Every decision made in the barn — from feeding schedules to training plans, from farriery choices to supplementation — begins with one question: what does this horse need today? Not what the calendar demands, not what the show schedule requires. The horse.
This is not sentimentality. It is the most practical approach to producing a sound, willing, long-lasting athlete. Horses trained with patience and honesty stay sounder longer, perform more willingly, and develop the genuine self-carriage that no force can create.
The classical training scale is not a relic — it is a proven, time-tested system for developing every horse to their potential without shortcuts. Every lesson, every exercise, every training ride is built on it.
There are no tricks here. No quick fixes, no artificial elevation, no riding that deceives the judge while destroying the horse. What you see in the warm-up is what you get in the ring.

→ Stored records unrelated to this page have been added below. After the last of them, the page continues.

@[simp] theorem setSlot_pending (s : State) (k : Nat) (x : KeySlot) : (setSlot s k x).pending = s.pending := rfl
@[simp] theorem setSlot_now (s : State) (k : Nat) (x : KeySlot) : (setSlot s k x).now = s.now := rfl
@[simp] theorem setSlot_freeCtr (s : State) (k : Nat) (x : KeySlot) : (setSlot s k x).freeCtr = s.freeCtr := rfl
@[simp] theorem setSlot_ident (s : State) (k : Nat) (x : KeySlot) : (setSlot s k x).ident = s.ident := rfl
@[simp] theorem setSlot_store (s : State) (k : Nat) (x : KeySlot) : (setSlot s k x).store = s.store := rfl
@[simp] theorem setSlot_ctrs (s : State) (k : Nat) (x : KeySlot) : (setSlot s k x).ctrs = s.ctrs := rfl
@[simp] theorem setSlot_hw (s : State) (k : Nat) (x : KeySlot) : (setSlot s k x).hw = s.hw := rfl
@[simp] theorem setSlot_boot (s : State) (k : Nat) (x : KeySlot) : (setSlot s k x).boot = s.boot := rfl
@[simp] theorem setSlot_jal (s : State) (k : Nat) (x : KeySlot) : (setSlot s k x).jal = s.jal := rfl
@[simp] theorem setSlot_tm (s : State) (k : Nat) (x : KeySlot) : (setSlot s k x).tm = s.tm := rfl
@[simp] theorem setSlot_net (s : State) (k : Nat) (x : KeySlot) : (setSlot s k x).net = s.net := rfl
@[simp] theorem setSlot_plan (s : State) (k : Nat) (x : KeySlot) : (setSlot s k x).plan = s.plan := rfl
@[simp] theorem setSlot_cond (s : State) (k : Nat) (x : KeySlot) : (setSlot s k x).cond = s.cond := rfl
@[simp] theorem setSlot_pub (s : State) (k : Nat) (x : KeySlot) : (setSlot s k x).pub = s.pub := rfl
@[simp] theorem setSlot_parts (s : State) (k : Nat) (x : KeySlot) : (setSlot s k x).parts = s.parts := rfl
@[simp] theorem setSlot_tt (s : State) (k : Nat) (x : KeySlot) : (setSlot s k x).tt = s.tt := rfl
@[simp] theorem setSlot_ph (s : State) (k : Nat) (x : KeySlot) : (setSlot s k x).ph = s.ph := rfl
@[simp] theorem setSlot_lg (s : State) (k : Nat) (x : KeySlot) : (setSlot s k x).lg = s.lg := rfl
@[simp] theorem setSlot_pair (s : State) (k : Nat) (x : KeySlot) : (setSlot s k x).pair = s.pair := rfl
@[simp] theorem setSlot_pf (s : State) (k : Nat) (x : KeySlot) : (setSlot s k x).pf = s.pf := rfl
@[simp] theorem setSlot_vault (s : State) (k : Nat) (x : KeySlot) : (setSlot s k x).vault = { s.vault with slots := tabPut s.vault.slots k x } := rfl
@[simp] theorem setSlot_rtc (s : State) (k : Nat) (x : KeySlot) : (setSlot s k x).rtc = s.rtc := rfl
@[simp] theorem setSlot_logb (s : State) (k : Nat) (x : KeySlot) : (setSlot s k x).logb = s.logb := rfl
@[simp] theorem setSlot_cap (s : State) (k : Nat) (x : KeySlot) : (setSlot s k x).cap = s.cap := rfl
@[simp] theorem setSlot_mem (s : State) (k : Nat) (x : KeySlot) : (setSlot s k x).mem = s.mem := rfl
@[simp] theorem setSlot_dirty (s : State) (k : Nat) (x : KeySlot) : (setSlot s k x).dirty = s.dirty := rfl

@[simp] theorem setRtc_pending (s : State) (r : Rtc) : (setRtc s r).pending = s.pending := rfl
@[simp] theorem setRtc_now (s : State) (r : Rtc) : (setRtc s r).now = s.now := rfl
@[simp] theorem setRtc_freeCtr (s : State) (r : Rtc) : (setRtc s r).freeCtr = s.freeCtr := rfl
@[simp] theorem setRtc_ident (s : State) (r : Rtc) : (setRtc s r).ident = s.ident := rfl
@[simp] theorem setRtc_store (s : State) (r : Rtc) : (setRtc s r).store = s.store := rfl
@[simp] theorem setRtc_ctrs (s : State) (r : Rtc) : (setRtc s r).ctrs = s.ctrs := rfl
@[simp] theorem setRtc_hw (s : State) (r : Rtc) : (setRtc s r).hw = s.hw := rfl
@[simp] theorem setRtc_boot (s : State) (r : Rtc) : (setRtc s r).boot = s.boot := rfl
@[simp] theorem setRtc_jal (s : State) (r : Rtc) : (setRtc s r).jal = s.jal := rfl
@[simp] theorem setRtc_tm (s : State) (r : Rtc) : (setRtc s r).tm = s.tm := rfl
@[simp] theorem setRtc_net (s : State) (r : Rtc) : (setRtc s r).net = s.net := rfl
@[simp] theorem setRtc_plan (s : State) (r : Rtc) : (setRtc s r).plan = s.plan := rfl
@[simp] theorem setRtc_cond (s : State) (r : Rtc) : (setRtc s r).cond = s.cond := rfl
@[simp] theorem setRtc_pub (s : State) (r : Rtc) : (setRtc s r).pub = s.pub := rfl
@[simp] theorem setRtc_parts (s : State) (r : Rtc) : (setRtc s r).parts = s.parts := rfl
@[simp] theorem setRtc_tt (s : State) (r : Rtc) : (setRtc s r).tt = s.tt := rfl
@[simp] theorem setRtc_ph (s : State) (r : Rtc) : (setRtc s r).ph = s.ph := rfl
@[simp] theorem setRtc_lg (s : State) (r : Rtc) : (setRtc s r).lg = s.lg := rfl
@[simp] theorem setRtc_pair (s : State) (r : Rtc) : (setRtc s r).pair = s.pair := rfl
@[simp] theorem setRtc_pf (s : State) (r : Rtc) : (setRtc s r).pf = s.pf := rfl
@[simp] theorem setRtc_vault (s : State) (r : Rtc) : (setRtc s r).vault = s.vault := rfl
@[simp] theorem setRtc_rtc (s : State) (r : Rtc) : (setRtc s r).rtc = r := rfl
@[simp] theorem setRtc_logb (s : State) (r : Rtc) : (setRtc s r).logb = s.logb := rfl
@[simp] theorem setRtc_cap (s : State) (r : Rtc) : (setRtc s r).cap = s.cap := rfl
@[simp] theorem setRtc_mem (s : State) (r : Rtc) : (setRtc s r).mem = s.mem := rfl
@[simp] theorem setRtc_dirty (s : State) (r : Rtc) : (setRtc s r).dirty = s.dirty := rfl

@[simp] theorem flushLost_pending (s : State) (n : Nat) : (flushLost s n).pending = s.pending := by
  unfold flushLost
  split
  · rfl
  · split <;> rfl
@[simp] theorem flushLost_now (s : State) (n : Nat) : (flushLost s n).now = s.now := by
  unfold flushLost
  split
  · rfl
  · split <;> rfl
@[simp] theorem flushLost_freeCtr (s : State) (n : Nat) : (flushLost s n).freeCtr = s.freeCtr := by
  unfold flushLost
  split
  · rfl
  · split <;> rfl
@[simp] theorem flushLost_ident (s : State) (n : Nat) : (flushLost s n).ident = s.ident := by
  unfold flushLost
  split
  · rfl
  · split <;> rfl
@[simp] theorem flushLost_store (s : State) (n : Nat) : (flushLost s n).store = s.store := by
  unfold flushLost
  split
  · rfl
  · split <;> rfl
@[simp] theorem flushLost_ctrs (s : State) (n : Nat) : (flushLost s n).ctrs = s.ctrs := by
  unfold flushLost
  split
  · rfl
  · split <;> rfl
@[simp] theorem flushLost_hw (s : State) (n : Nat) : (flushLost s n).hw = s.hw := by
  unfold flushLost
  split
  · rfl
  · split <;> rfl
@[simp] theorem flushLost_boot (s : State) (n : Nat) : (flushLost s n).boot = s.boot := by
  unfold flushLost
  split
  · rfl
  · split <;> rfl
@[simp] theorem flushLost_tm (s : State) (n : Nat) : (flushLost s n).tm = s.tm := by
  unfold flushLost
  split
  · rfl
  · split <;> rfl
@[simp] theorem flushLost_net (s : State) (n : Nat) : (flushLost s n).net = s.net := by
  unfold flushLost
  split
  · rfl
  · split <;> rfl
@[simp] theorem flushLost_plan (s : State) (n : Nat) : (flushLost s n).plan = s.plan := by
  unfold flushLost
  split
  · rfl
  · split <;> rfl
@[simp] theorem flushLost_cond (s : State) (n : Nat) : (flushLost s n).cond = s.cond := by
  unfold flushLost
  split
  · rfl
  · split <;> rfl
@[simp] theorem flushLost_pub (s : State) (n : Nat) : (flushLost s n).pub = s.pub := by
  unfold flushLost
  split
  · rfl
  · split <;> rfl
@[simp] theorem flushLost_parts (s : State) (n : Nat) : (flushLost s n).parts = s.parts := by
  unfold flushLost
  split
  · rfl
  · split <;> rfl
@[simp] theorem flushLost_tt (s : State) (n : Nat) : (flushLost s n).tt = s.tt := by
  unfold flushLost
  split
  · rfl
  · split <;> rfl
@[simp] theorem flushLost_ph (s : State) (n : Nat) : (flushLost s n).ph = s.ph := by
  unfold flushLost
  split
  · rfl
  · split <;> rfl
@[simp] theorem flushLost_lg (s : State) (n : Nat) : (flushLost s n).lg = s.lg := by
  unfold flushLost
  split
  · rfl
  · split <;> rfl
@[simp] theorem flushLost_pair (s : State) (n : Nat) : (flushLost s n).pair = s.pair := by
  unfold flushLost
  split
  · rfl
  · split <;> rfl
@[simp] theorem flushLost_pf (s : State) (n : Nat) : (flushLost s n).pf = s.pf := by
  unfold flushLost
  split
  · rfl
  · split <;> rfl
@[simp] theorem flushLost_vault (s : State) (n : Nat) : (flushLost s n).vault = s.vault := by
  unfold flushLost
  split
  · rfl
  · split <;> rfl
@[simp] theorem flushLost_rtc (s : State) (n : Nat) : (flushLost s n).rtc = s.rtc := by
  unfold flushLost
  split
  · rfl
  · split <;> rfl
@[simp] theorem flushLost_logb (s : State) (n : Nat) : (flushLost s n).logb = s.logb := by
  unfold flushLost
  split
  · rfl
  · split <;> rfl
@[simp] theorem flushLost_cap (s : State) (n : Nat) : (flushLost s n).cap = s.cap := by
  unfold flushLost
  split
  · rfl
  · split <;> rfl
@[simp] theorem flushLost_mem (s : State) (n : Nat) : (flushLost s n).mem = s.mem := by
  unfold flushLost
  split
  · rfl
  · split <;> rfl
@[simp] theorem flushLost_dirty (s : State) (n : Nat) : (flushLost s n).dirty = s.dirty := by
  unfold flushLost
  split
  · rfl
  · split <;> rfl
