-- ==== Sys2Proof/Tests/Slice0.lean ====
section
/-! SUPPORT. Tests: ill-formed commands the check refuses, small facts worked by hand from the manual, and for every statement with
hypotheses a state and operands that meet them. -/

set_option linter.unusedVariables false
set_option Elab.async false

namespace Sys2Proof.Tests

open Sys2Proof Sys2Proof.Machine

/-- Every unit READY. -/
def wRoll : Tab Roll := (List.range 31).map fun n => (n, ({ st := .ready } : Roll))

/-- The module runs in OPERATIONAL: session 0 is MGR, session 1 SEC. -/
def wRun : State :=
  { State.reset with
    ident := { romRsa := [], romSlh := [] }
    hw := { vinGood := true, holdup := 1, osc := 1 }
    boot := { phase := .run, roll := wRoll, fuseComm := true, partsUp := true, runFcl := 1, runFclMin := 1 }
    tm := { run := true, sec := 1000, quality := 1 }
    jal := { sess := [(0, { role := .mgr }), (1, { role := .sec })] } }

/-- A platform firmware's trailer whose keys the ROM of `wRom` holds. -/
def wRomObj : SignedObj :=
  { magic := [0x54, 0x5A, 0x53, 0x47], version := 1, kind := 1, rsaAnchor := 0xFF, slhAnchor := 0xFF, svn := 3, contentLength := 0, digest := [7]
    rsaN := [], rsaE := 65537, slhPk := [], running := [7], sigsOk := true }

/-- An identity whose ROM holds the hashes of that trailer's keys. -/
def wRom : Identity := { romRsa := rsaHash wRomObj, romSlh := slhHash wRomObj }

/-- A partition image's trailer, its keys in anchor rows 1 and 2. -/
def wImgObj : SignedObj := { wRomObj with kind := 2, rsaAnchor := 1, slhAnchor := 2 }

/-- A request of session n. -/
def rqN (n : Nat) : Req := { sess := n, seq := 1, reqId := 7 }

/-- Partition 0 runs; ring 0 is its, of a type and engine, with four slots. -/
def wRing (typ eng : Nat) (r : Ring) : State :=
  { wRun with
    store := [(okey 0x300010 0 0, [.n 1, .o [1], .n 1, .n 8, .n 0, .n 0, .n 0, .n 0, .n 0, .n 1, .n 0, .n 0, .n 0, .n 0, .n 0]),
              (okey 0x310010 0 0, [.n 0, .n typ, .n 64, .n 4, .n 0, .n 0, .n eng, .n 0, .n 0, .n 65535, .n 0, .n 0, .n 0, .n 255]),
              (okey 0x280120 0 0, [.n 0]),
              (okey 0x280100 0 0, [.n 1, .n 0, .n 0, .o [1, 0x0C, 0xCD, 1, 0, 1], .n 5, .n 0, .n 0, .n 1, .n 0, .n 0, .n 0, .n 2000000, .n 2, .n 1000,
                .n 2, .n 0, .n 0]),
              (okey 0x280102 0 0, [.n 1, .n 0]),
              (okey 0x440030 0 0, [.n 1, .n 1, .n 0x88B8, .o [0, 0, 0, 0, 0, 0], .n 0, .n 65535, .n 65535])]
    parts := { ps := [(0, { st := .running })] }
    pf := { parts := [(0, { tokens := 4 })] }
    tt := { rings := [(0, r)] } }

/-- Bank 1 of profile 0 is ready to be sealed. -/
def wSeal : State := { wRun with store := [(okey 0x240011 1 0, [.n 1, .n 0, .n 0, .n 0, .n 0, .n 577528503])] }

/-- Pairing enabled, both lanes up, settled and out of step; partition 0 runs in domain 0. -/
def wPair : State :=
  let b := (wRing 2 3 {}).put 0x400001 0 0 [.n 1]
  { b with
    hw := { b.hw with cages := [(6, { present := true, powered := true }), (7, { present := true, powered := true })] }
    pair := { st := 2, reason := 6, link := true, round := true, helloSent := true, heard := true, settled := some {}, eqOn := true, reentry := 2
              lanes := [(0, { st := 3 }), (1, { st := 3 })] } }

/-- wPair with the keys of the pair and a process-bus link up: fit for domain 0. -/
def wFit : State :=
  let b := wPair.put 0x480020 0 0 [.n 1, .n 1, .n 1, .n 16, .n 0, .n 0, .o beaconInfo]
  { b with
    net := { ports := [(0, { st := 2 })] }
    vault := { slots := [(1, { st := 1, attr := { kind := 3, use := 24, world := 0, masters := 4, life := 4 } })], tkeys := [(0, { st := 1 })] } }

/-! ## Ill-formed commands -/

/-- One command for each bound of a place's number: each is refused, and the largest number within the bound is not. -/
theorem test_illFormed_places :
    (wellFormed (.hubRelease 0 32 false false) || wellFormed (.unitStartComplete 0 31) || wellFormed (.diePowerUpDone 0 6) ||
      wellFormed (.d2dLinkFail 0 0 2) || wellFormed (.ccLockstepMismatch 0 2) || wellFormed (.wdtService 0 2) ||
      wellFormed (.dumpProtect 0 ⟨0, 1, 1, true, 1, 64⟩ 5) || wellFormed (.fwActivate 0 ⟨0, 1, 1, true, 1, 64⟩ 2) || wellFormed (.transceiverInsert 0 8) ||
      wellFormed (.tamperSensorEvent 0 6) || wellFormed (.jalynAckDue 0 16) || wellFormed (.linkDown 0 9)) = false ∧
    (wellFormed (.hubRelease 0 31 false false) && wellFormed (.unitStartComplete 0 30) && wellFormed (.diePowerUpDone 0 5) &&
      wellFormed (.dumpProtect 0 ⟨0, 1, 1, true, 1, 64⟩ 4) && wellFormed (.linkDown 0 8)) = true := by
  decide +kernel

The rider's position is not an afterthought. Understanding how the human body affects the horse — and training both simultaneously — is what separates good coaching from great coaching.
Every training decision is made with one eye on today and the other on five years from now. Horses are not disposable. Neither are riders' confidence.
Classical dressage does not belong to warmbloods alone. Quarter horses, ponies, TBs, and Iberian horses have all earned medals in this program. Potential is not determined by breed papers.
The rider who understands why is always more capable than the rider who only knows how. Every lesson includes the reasoning, the feel, and the theory — not just the correction.
Blaire has trained under Conrad Schumacher, Lars Petersen, Axel Steiner, Laura Graves, Johann Hinnemann, Endel Ots, Christoph Umbach, Major Jeremy Beale, and Lisa Wilcox. She has worked inside elite Wellington FEI programs and groomed for the 2015 Pan-American Games team.
That exposure to the highest levels of international dressage informs every lesson she gives — from a Training Level student to an FEI campaigner. The standard is the same. Only the scale changes.